Saved data entries
•••••

-- ==== Sys2Proof/Machine/FuncOps.lean ====
section
/-! DEFINITION. The dispatch of the function instructions: their checks against the descriptors that the older instructions of the vector
instruction queue leave, and the queue (R98, R138, R377, R378). -/

namespace Sys2Proof.Machine

/-- The degree that a register has. -/
def VecState.degree (v : VecState) (f : FReg) : Nat := (v.dg.get f).toNat

/-- The descriptors and degrees after a function instruction that has passed its checks, with the scalar it read (R138). -/
def VecState.nextDesc (v : VecState) (i : Instr) (x : Word) : VecState :=
  let setTo := fun (f : FReg) (p : Nat) => v.setDg f.val p
  match i with
  | .pmov d a => setTo d (v.degree a)
  | .pzero d => setTo d 0
  | .padd a | .psub a => setTo a.fd (max (v.degree a.fs1) (v.degree a.fs2))
  | .pmul _ a =>
    let n := v.degree a.fs1 + v.degree a.fs2
    setTo a.fd (match v.func a.fd with | some d => min n d.cap | none => n)
  | .pdiff _ d a => setTo d (match v.func a with | some r => if r.isGll then r.p else r.p - 1 | none => 0)
  | .pproj d _ q => setTo d q.toNat
  | .ptrace d a _ => setTo d (v.degree a)
  | .pscl a => setTo a.fd (v.degree a.fs1)
  | .paxpy a => setTo a.fd (v.degree a.fs1)
  | .pjump a | .pavg a => setTo a.fd (max (v.degree a.fs1) (v.degree a.fs2))
  | .pset f _ =>
    let d := funcReg f.val x.toNat 0
    { v.unbind d.n d.span with
      pdesc := (v.unbind d.n d.span).pdesc.set f.val (BitVec.ofNat 25 (bits x.toNat 0 10 + d.e * 2 ^ 10 + 2 ^ 24)) f.isLt }.setDg d.n 0
  | .psetDg f _ => setTo f x.toNat
  | _ => v

/-- Does an entry of the vector instruction queue leave VSTART as it finds it? Vector instructions and windowed P-instructions write 0 when
they complete (R83, R139). -/
def leavesStart (i : Instr) : Bool :=
  isMarker i || isFence i || isSyncMatrix i ||
    match i with
    | .mma _ | .mzero .. | .pmov .. | .pzero _ | .padd _ | .psub _ | .pmul .. | .pdiff .. | .pproj .. | .ptrace .. | .ppop .. | .ppush ..
    | .pset .. | .psetDg .. | .pget .. | .pgetDg .. => true
    | _ => false

/-- VSTART of the compute slice behind the vector instruction queue; none behind a VISECT or a VHACC, which may end at an element (R196,
R197). -/
def State.startAhead (s : State) : Option (BitVec 24) :=
  s.strand.q.viq.foldl (fun o e =>
    match e.ins with
    | .visect _ | .vhacc _ => none
    | i => if leavesStart i then o else some 0) (some s.strand.cmp.vstart)

/-- Is an older instruction in the vector instruction queue yet to write a vector register, a mask or the VSTART that the checks of a windowed
instruction read? -/
def State.windowPending (s : State) (vs : List (Fin 32)) (g : Gov) : Bool := s.startAhead.isNone || s.sourcesPending vs g

/-- The state that the checks of a function instruction see: the descriptors and VSTART as the queue leaves them (markers change neither),
and no data, which no check reads. -/
def State.pahead (s : State) : State :=
  if s.strand.q.viq.all fun e => isMarker e.ins then s
  else
    let v := s.strand.q.viq.foldl (fun (v : VecState) e => v.nextDesc e.ins e.scalar) s.strand.vec
    ((s.mapVec fun _ => { v with f := Vector.replicate 8 (Vector.replicate 32 0) })).mapCmp fun c => { c with vstart := s.startAhead.getD 0 }

/-- The dispatch of a function instruction: step 1 of R138 (`ok`), step 2, then the rest as `run` makes it. With an empty queue it runs at
once. Otherwise it is checked against what the queue leaves and joins the queue; it holds dispatch while the checks read a register that
the queue is yet to write (`pending`), and while a flag is enabled (R378). -/
def State.pdispatch (s : State) (i : Instr) (sc : Word) (pending ok : State → Bool) (run : State → VOut) : Out :=
  s.onCompute i fun s =>
    if !ok s.pahead then .next (s.illegal i)
    else s.vready fun s =>
      if s.strand.q.viq.isEmpty then .next ((run s).finish 4)
      else if pending s || fcsrEn s.strand.cmp.fcsr ≠ 0 then .next (s.wait .viqBusy)
      else
        match run s.pahead with
        | .trap _ t => .next (s.raise t)
        | .done _ => s.vissue i sc 0 false 4 run

/-- PMOV (R143, R389): bit for bit. -/
def execPmov (fd fs1 : FReg) (s : State) : Out := s.pdispatch (.pmov fd fs1) 0 (fun _ => false) (fun _ => true) (runPmov fd fs1)

/-- PZERO (R143, R389). -/
def execPzero (fd : FReg) (s : State) : Out := s.pdispatch (.pzero fd) 0 (fun _ => false) (fun _ => true) (runPzero fd)

/-- PADD (R145, R381). -/
def execPadd (a : P3) (s : State) : Out := s.pdispatch (.padd a) 0 (fun _ => false) (fun _ => true) (runPadd a)

/-- PSUB (R145, R381). -/
def execPsub (a : P3) (s : State) : Out := s.pdispatch (.psub a) 0 (fun _ => false) (fun _ => true) (runPsub a)

/-- PMUL (R146, R390). -/
def execPmul (mode : PMode) (a : P3) (s : State) : Out := s.pdispatch (.pmul mode a) 0 (fun _ => false) (fun _ => true) (runPmul mode a)

/-- PDIFF (R149, R384). -/
def execPdiff (dir : PDir) (fd fs1 : FReg) (s : State) : Out :=
  s.pdispatch (.pdiff dir fd fs1) 0 (fun _ => false) (fun _ => true) (runPdiff dir fd fs1)

/-- PPROJ (R150, R393). -/
def execPproj (fd fs1 : FReg) (q : BitVec 4) (s : State) : Out := s.pdispatch (.pproj fd fs1 q) 0 (fun _ => false) (fun _ => true) (runPproj fd fs1 q)

/-- PTRACE (R151, R394); faces 6 and 7 are ILLEGAL. -/
def execPtrace (fd fs1 : FReg) (face : BitVec 3) (s : State) : Out :=
  s.pdispatch (.ptrace fd fs1 face) 0 (fun _ => false) (fun _ => face.toNat < 6) (runPtrace fd fs1 face)

/-- PSCL (R148, R383). -/
def execPscl (a : PSclArgs) (s : State) : Out := s.pdispatch (.pscl a) (s.x a.xs) (·.windowPending [] a.gov) (fun _ => true) (runPscl a (s.x a.xs))

/-- PAXPY (R148, R383). -/
def execPaxpy (a : PWinArgs) (s : State) : Out := s.pdispatch (.paxpy a) (s.x a.xs) (·.windowPending [] a.gov) (fun _ => true) (runPaxpy a (s.x a.xs))

/-- PINT (R153, R388). -/
def execPint (a : PVecArgs) (s : State) : Out := s.pdispatch (.pint a) (s.x a.xs) (·.windowPending [] a.gov) (fun _ => true) (runPint a (s.x a.xs))

/-- PEVAL (R154, R385): coordinate registers beyond v31 are ILLEGAL. -/
def execPeval (a : PVecArgs) (s : State) : Out :=
  s.pdispatch (.peval a) (s.x a.xs) (·.windowPending [] a.gov)
    (fun s => match s.strand.vec.func a.fs1 with
      | some x => a.vd.val + x.dim ≤ 32
      | none => true) (runPeval a (s.x a.xs))

/-- PJUMP (R152, R382). -/
def execPjump (a : PWinArgs) (s : State) : Out := s.pdispatch (.pjump a) (s.x a.xs) (·.windowPending [a.vs] a.gov) (fun _ => true) (runPjump a (s.x a.xs))

/-- PAVG (R152, R382). -/
def execPavg (a : PWinArgs) (s : State) : Out := s.pdispatch (.pavg a) (s.x a.xs) (·.windowPending [a.vs] a.gov) (fun _ => true) (runPavg a (s.x a.xs))

/-- PPOP (R144, R391): FSHAPE before the pop; then it binds to its slot as a VPOP does, and VTYPE when that slot has come and does not
fit. While a flag is enabled, or while the slot does not fit, it holds dispatch until the slot is FULL. -/
def execPpop (fd : FReg) (xs : Reg) (s : State) : Out :=
  s.onCompute (.ppop fd xs) fun s => s.vready fun s =>
    match s.pahead.strand.vec.func fd with
    | none => .next (s.raise fshape)
    | some d =>
      if d.span * 64 ≤ (s.x xs).toNat then .next (s.raise fshape)
      else
        match s.strand.q.ldq[s.strand.q.boundPops]? with
        | none => .next (s.wait .popUnreserved)
        | some e =>
          let holds := fcsrEn s.strand.cmp.fcsr ≠ 0 || e.count.toNat * widthBits e.width.toNat ≠ 512 * s.lanes
          if holds && !(s.strand.q.viq.isEmpty && e.full) then .next (s.wait .popFilling)
          else s.vpopIssue (.ppop fd xs) (s.x xs) (runPpop fd (s.x xs))

/-- PPUSH (R144, R392): FSHAPE, then it waits while SDQ is full. -/
def execPpush (fs1 : FReg) (xs : Reg) (s : State) : Out :=
  s.onCompute (.ppush fs1 xs) fun s => s.vready fun s =>
    match s.pahead.strand.vec.func fs1 with
    | none => .next (s.raise fshape)
    | some d =>
      if d.span * 64 ≤ (s.x xs).toNat then .next (s.raise fshape)
      else if fcsrEn s.strand.cmp.fcsr ≠ 0 && !s.strand.q.viq.isEmpty then .next (s.wait .viqBusy)
      else s.vpushIssue (.ppush fs1 xs) (s.x xs) (runPpush fs1 (s.x xs) s.strand.issued)

/-- PSET (R142, R386). -/
def execPset (fd : FReg) (xs : Reg) (s : State) : Out :=
  s.pdispatch (.pset fd xs) (s.x xs) (fun _ => false) (fun _ => psetOk (s.x xs)) (runPset fd (s.x xs))

/-- PSET.DG (R142, R386). -/
def execPsetDg (fd : FReg) (xs : Reg) (s : State) : Out :=
  s.pdispatch (.psetDg fd xs) (s.x xs) (fun _ => false) (fun _ => (s.x xs).toNat ≤ 15) (runPsetDg fd (s.x xs))

/-- PGET (R142, R387). -/
def execPget (rd : Reg) (fs1 : FReg) (s : State) : Out := s.pdispatch (.pget rd fs1) 0 (fun _ => false) (fun _ => true) (runPget rd fs1)

/-- PGET.DG (R142, R387). -/
def execPgetDg (rd : Reg) (fs1 : FReg) (s : State) : Out := s.pdispatch (.pgetDg rd fs1) 0 (fun _ => false) (fun _ => true) (runPgetDg rd fs1)

end Sys2Proof.Machine
end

•••••

- [What you are asked to do] Copy all lines from the data that hold the word "startAhead".

- [Solution for this problem]
def State.startAhead (s : State) : Option (BitVec 24) :=
def State.windowPending (s : State) (vs : List (Fin 32)) (g : Gov) : Bool := s.startAhead.isNone || s.sourcesPending vs g
    ((s.mapVec fun _ => { v with f := Vector.replicate 8 (Vector.replicate 32 0) })).mapCmp fun c => { c with vstart := s.startAhead.getD 0 }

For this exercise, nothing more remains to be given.